• _TASK TO COMPLETE_
Working from the records below, repeat exactly the lines starting at the line that contains "[LaneTx.intent default 0, .member" and ending at the line that contains "running s && hasLane s 1", inclusive.

• _MATERIAL PROVIDED_
theorem wit_lanes : hasLane (linked) 3 = true ∧ laneHeld (linked) 3 = false ∧ (linked .held).twin.role ≠ .leader ∧
    (laneUp (linked .leader) 0 && laneUp (linked .leader) 1) = true ∧
    (let s := { linked .leader with lanes := [(0, up)] }
     (laneUp s 0 && !laneUp s 1 && s.twin.role != .simplex) = true) ∧
    (linked).twin.cfg.toNat < 2 ^ 62 ∧ (84 : BitVec 7).toNat < 85 ∧ WellFormed (.laneBlockReceive 0 84 0 (List.replicate 85 0)) = false ∧
    hasLane State.reset 2 = false ∧ laneHeld State.reset 2 = false := by decide
theorem wit_goodBlock : (let r := receiveBlock hunting.dscr goodWords
    r.2 == (⟨true, false, false, 0⟩, ⟨true, false, true, 0⟩) && blockGood r.2.1 r.2.2) = true := by decide +kernel
theorem wit_badBlock : (let r := receiveBlock hunting.dscr badWords
    !r.2.1.ok || !r.2.2.ok) = true := by decide +kernel
theorem test_laneUp : gives (execLaneBlockReceive 0 84 0 (goodWords.drop 1) { State.reset with lanes := [(0, hunting)] }) (fun t => laneUp t 0) = true := by decide +kernel
theorem test_huntMoves : gives (execLaneBlockReceive 0 84 0 (badWords.drop 1) { State.reset with lanes := [(0, hunting)] }) (fun t =>
    (getLane t 0).st == .hunt && (getLane t 0).blkpos == 0 && (getLane t 0).hunt == 0) = true := by decide +kernel
theorem test_twincfg : gives (execTwincfgWrite 0x255_3C4_40_20_000001 0xFF State.reset) (fun t => t.twin.cfg == 0x255_3C4_40_20_000001) &&
    gives (execTwincfgWrite 0x255_3C0_40_20_000000 0xFF State.reset) (fun t => t.twin.err) = true := by decide
theorem wit_frameSlots : [({ due := [(1, .ackonly)] } : Twin), { dutyQ := [default] }, { stateQ := [default] }, {}].all (fun t => let s := linked .leader t
    running s && hasLane s 0 && !txHeld s 0 && (getLane s 0).txen && laneUp s 0 && s.twin.joinAt.isNone && s.twin.copyQ.isEmpty && (getLane s 0).ctlGap == 8) = true ∧
    [LaneTx.intent default 0, .member 0 0 false false false 0 0 0 0 0, .publish 0 0 0 [] 0 0].all (fun x =>
      let s := { linked with lanes := [(3, { up with rq := [x] })] }
      hasLane s 3 && (getLane s 3).txen && ((getLane s 3).rq.find? isIntentTx).isSome == isIntentTx x) = true := by decide
theorem test_frameSlot : gives (execFrameSlotFill 0 (linked .leader { due := [(1, .ackonly)] })) (fun t =>
    match (getLane t 0).tx with | some (_, .control 1 _ .ackonly) => true | _ => false) = true := by decide
theorem wit_raceFrames : (let s := linked .follower { cfg := 0x255_3C4_40_20_000001, peerHb := some 8, ownDuty := [(0, [(default, 0)])] }
    running s && hasLane s 1 && laneUp s 1 && s.twin.joinAt.isNone && !s.twin.peerLost && tracks s 0 && mirroring s && hdr.good && hdr.hbok &&
    s.twin.peerHb == some 8 && decide (0 < (hdr.hb - 8).toNat) && tget [] s.twin.ownDuty 0 == [(default, 0)] && !steersTwin (linked .leader) && steersTwin s &&
    decide (1000 * 65536 < (timeOffset ⟨0, 0⟩ ⟨0, 0⟩ ⟨4000, 0⟩ ⟨0, 0⟩).natAbs)) = true := by decide
theorem wit_stateFrames : (let s := { framed0 (int 1) frame0 with
      capsUnits := 0x3F90, lanes := [(0, up)], twin := { role := .follower, cfg := 0x255_3C4_40_20_000001 } }
    mirroring s && getFrame s 0 == some frame0 && !frameDriven s frame0 && fsState s 0 0 == 1 && (getFrame s 1).isNone) = true ∧
    frame0.stagedRec = none ∧ frame0.appliedRun = none ∧ newer16 2 1 = true := by decide
theorem wit_copyFrame : (let s := { framed0 (int 0) frame0 with lanes := [(0, up)], twin := { joinAt := some (0, 4, true) } }
    laneUp s 0 && hdr.good && !s.twin.peerLost && s.twin.joinAt == some (0, 4, true) && (getFrame s 0).isSome) = true := by decide
theorem wit_heard : Heard (linked .leader) true hdr ⟨1, 0xFFFF⟩ ∧ Heard (linked .follower { rxCseq := some 0xFFFF }) false hdr ⟨0, 3⟩ := by
  refine ⟨⟨by decide, by decide, by decide, by decide, by decide, by decide, by decide, by decide, by decide, by decide, by decide, fun p h => ?_⟩,
    by decide, by decide, by decide, by decide, by decide, by decide, by decide, by decide, by decide, by decide, by decide, fun p h => ?_⟩
  · cases h
  · cases h; decide
theorem wit_acted : (0 : BitVec 16) ∈ [0, (1 : BitVec 16)] ∧ (newer16 1 0x50 = false ∧ 64 ≤ ((0x50 : BitVec 16) - 1).toNat) ∧
    newer16 0x4F 0x50 = false ∧ ((0x50 : BitVec 16) - 0x4F).toNat < 64 := by decide
theorem wit_helloDiffers : (let s := { linked .joining { joinAt := some (0, 3, true), out := [(0, .hello)] } with capsUnits := 0x3F90 }
    running s && hasLane s 0 && laneUp s 0 && s.twin.peerHello.isNone && s.twin.rxCseq.isNone && s.twin.rxDone.isEmpty && s.twin.copyDue.isNone &&
    helloDiff (ownHello s) ⟨1, 0, 0, 0, [], 0, 0⟩ == some 3) = true := by decide
theorem wit_divcheck : (let s := { framed0 (int 1) frame0 with capsUnits := 0x3F90, lanes := [(0, up)], twin := { role := .follower } }
    s.twin.chk.isNone && (getFrame s 0).isSome) = true ∧
    (linked .leader { chk := some ⟨0, 0, true, some 0, none⟩ }).twin.chk = some ⟨0, 0, true, some 0, none⟩ ∧
    (linked .leader { rxCseq := some 4 }).twin.rxCseq = some 4 := by decide
theorem wit_join : (linked .joining { joinAt := some (0, 3, true) }).twin.joinAt = some (0, 3, true) ∧ (linked .joining { joinAt := some (0, 4, true), copied := 5 }).twin.copied = 5 ∧
    helloDiff ⟨0, 0, 0, 0, [], 0, 0⟩ ⟨1, 0, 0, 0, [], 0, 0⟩ = some 3 ∧ (linked .joining { joinAt := some (0, 1, true) }).twin.leaveAt = none ∧
    (linked .leader { out := [(0, .handover 1 []), (1, .hello)] }).twin.out ≠ [] := by decide
theorem wit_heartbeats : (let s := linked .leader { miss := 2 }
    running s && watches s && !hbReceived s && s.twin.joinAt.isNone && s.twin.leaveAt.isNone && !s.twin.peerLost) = true ∧
    watches (linked) = false ∧ hbReceived { linked .leader { peerHb := some 23 } with ring_time := ⟨1000, 0⟩ } = true ∧ bitOf (linked).twin.cfg 60 = false := by decide
/-- The frame of slot 0 on sail 2, in a joined pair that drives the groups `d`. -/
def mirrored (d : BitVec 24) (f : FrameDef) : State :=
  { framed0 (int 1) f with twin := { role := .leader, cfg := 0x255_3C4_40_20_000001, drvsel := d } }
theorem wit_mirror : (let s := mirrored 1 frame0
    frameAt s 0 0 == some 0 && frameDriven s frame0 && spadOn s 0 && fsState s 0 0 == 1 && !inRunOf s 0 0 && s.twin.stateQ.isEmpty) = true ∧
    (∀ i, getEcc (mirrored 1 frame0) (.spad 0) (frameAddr 0 i) = .ok) ∧
    [none, some 1, some 9].all (fun r => let f := { frame0 with stagedRec := some { rec22 with runcount := 5 }, appliedRun := r }
      let s := mirrored 0 f
      getFrame s 0 == some f && (getWheel s 0).parked && noWake s 0 && s.twin.joinAt.isNone) = true := by
  refine ⟨by decide, fun i => rfl, by decide⟩
theorem test_mirrorApply : gives (execMirrorStateApply 0 0 (mirrored 0 { frame0 with stagedRec := some { rec22 with words := List.replicate 20 (int 7) ++ [int 1, int 3] } }))
    (fun t => fw t 0 0 12 == int 7 && fw t 0 0 11 == int 3) = true := by decide

def ringHdr (l g : Bool) : RingHdr := ⟨g, 1, 3, 0, l, true⟩
/-- Member 4 of the ring, with member 3 present. -/
def member (r : Machine.Ring := {}) : State := { linked with ring := { r with cfg := 0x24, present := 0x18 } }
theorem wit_ringFrames : (running (member) && hasRing (member) && laneUp (member) 2 && laneUp (member) 3 && ringJoined (member) && ringMember (member) == 4 &&
      (ringHdr true true).good && (ringHdr true true).lane && ringNamed (member) && (getMem (member) 3).pacc.isNone &&
      (getMem (member { mem := [(3, { pacc := some 250, iseq := some 0xFFFF, mseq := some 1, known := true })] }) 3).pacc == some 250) = true ∧
    (4 - 250 : BitVec 8).toNat < 128 ∧ (2 - 0xFFFF : BitVec 16).toNat < 0x8000 := by decide
theorem wit_ringLock : (let s := member { mem := [(3, { known := true, mseq := some 5, hop2 := some 1, silent := true })], lockAt := some 0 }
    ringJoined s && !ringJoining s && ringMember s != 3 && (getMem s 3).mseq == some 5 && (getMem s 3).silent && !ringLocked s &&
    ringLocked { s with ring_time := ⟨2000000, 0⟩ } && decide (128 ≤ ((4 : BitVec 8) - 5).toNat)) = true := by decide
theorem wit_ringBinding : (let b : W64 := pk [(0, 7), (8, 0), (17, 1), (19, 1), (32, 0x40000000)]
    let s := { framed0 (int 1) frame0 with capsUnits := 0x3F90, lanes := [(2, up), (3, up)], ring := { cfg := 0x24, bind := [b] } }
    s.ring.bind == [b] && bitOf b 19 && fld b 0 8 == 7 && fld b 8 9 == 0 && fld b 17 2 == 1 && getFrame s 0 == some frame0 && fsState s 0 0 == 1 &&
    keyNew (getWheel s 0) 1 default) = true ∧
    keyNew { staged := [(1, some ⟨int 1, { (default : Intent) with posted := 9 }⟩)] } 1 default = false := by decide
theorem wit_ringMembership : (let s := member { mem := [(3, { known := true, hop2 := some 1 })] }
    bitOf s.ring.present 3 && ringMember s != 3 && (getMem s 3).known && s.ring.joinAt.isNone && steerLane s == 2 && mayStep s) = true ∧
    (2000 : W64) ≤ ({ member with ring_time := ⟨5000, 0⟩ }).ring_time.ns - (getMem (member) 3).pubAt ∧
    20 * 65536 < (timeOffset ⟨0, 0⟩ ⟨0, 0⟩ ⟨100, 0⟩ ⟨0, 0⟩).natAbs ∧ (timeOffset ⟨0, 0⟩ ⟨0, 0⟩ ⟨2, 0⟩ ⟨0, 0⟩).natAbs ≤ 20 * 65536 ∧
    ringJoining (member { joinAt := some 0 }) = true ∧ ringJoined (linked) = false := by decide
theorem test_publish : gives (execPublishEmit (member)) (fun t => ((getLane t 2).rq.length, (getLane t 3).rq.length) == (1, 1)) = true := by decide

/-! ### Hopper commands -/

/-- Slot 0 of both hoppers in the state `x`, with a packet of `n` cells, opcode `op` and the fields given. -/
def packet (op n : Nat) (fields : List (Nat × W64)) (x : Slot := { st := .running }) (s : State := State.reset) : State :=
  let c : Tab Byte := (0, BitVec.ofNat 8 op) :: (1, BitVec.ofNat 8 n) :: fields.flatMap fun p : Nat × W64 =>
    (List.range 8).map fun j => (16 + 8 * p.1 + j, BitVec.ofNat 8 (fld p.2 (8 * j) 8))
  let k : Slot := { x with cells := c, written := -1 }
  { s with hopC := { slots := [(0, k)] }, hopS := { slots := [(0, k)] } }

• _SOLVED PROBLEM_
    [LaneTx.intent default 0, .member 0 0 false false false 0 0 0 0 0, .publish 0 0 0 [] 0 0].all (fun x =>
      let s := { linked with lanes := [(3, { up with rq := [x] })] }
      hasLane s 3 && (getLane s 3).txen && ((getLane s 3).rq.find? isIntentTx).isSome == isIntentTx x) = true := by decide
theorem test_frameSlot : gives (execFrameSlotFill 0 (linked .leader { due := [(1, .ackonly)] })) (fun t =>
    match (getLane t 0).tx with | some (_, .control 1 _ .ackonly) => true | _ => false) = true := by decide
theorem wit_raceFrames : (let s := linked .follower { cfg := 0x255_3C4_40_20_000001, peerHb := some 8, ownDuty := [(0, [(default, 0)])] }
    running s && hasLane s 1 && laneUp s 1 && s.twin.joinAt.isNone && !s.twin.peerLost && tracks s 0 && mirroring s && hdr.good && hdr.hbok &&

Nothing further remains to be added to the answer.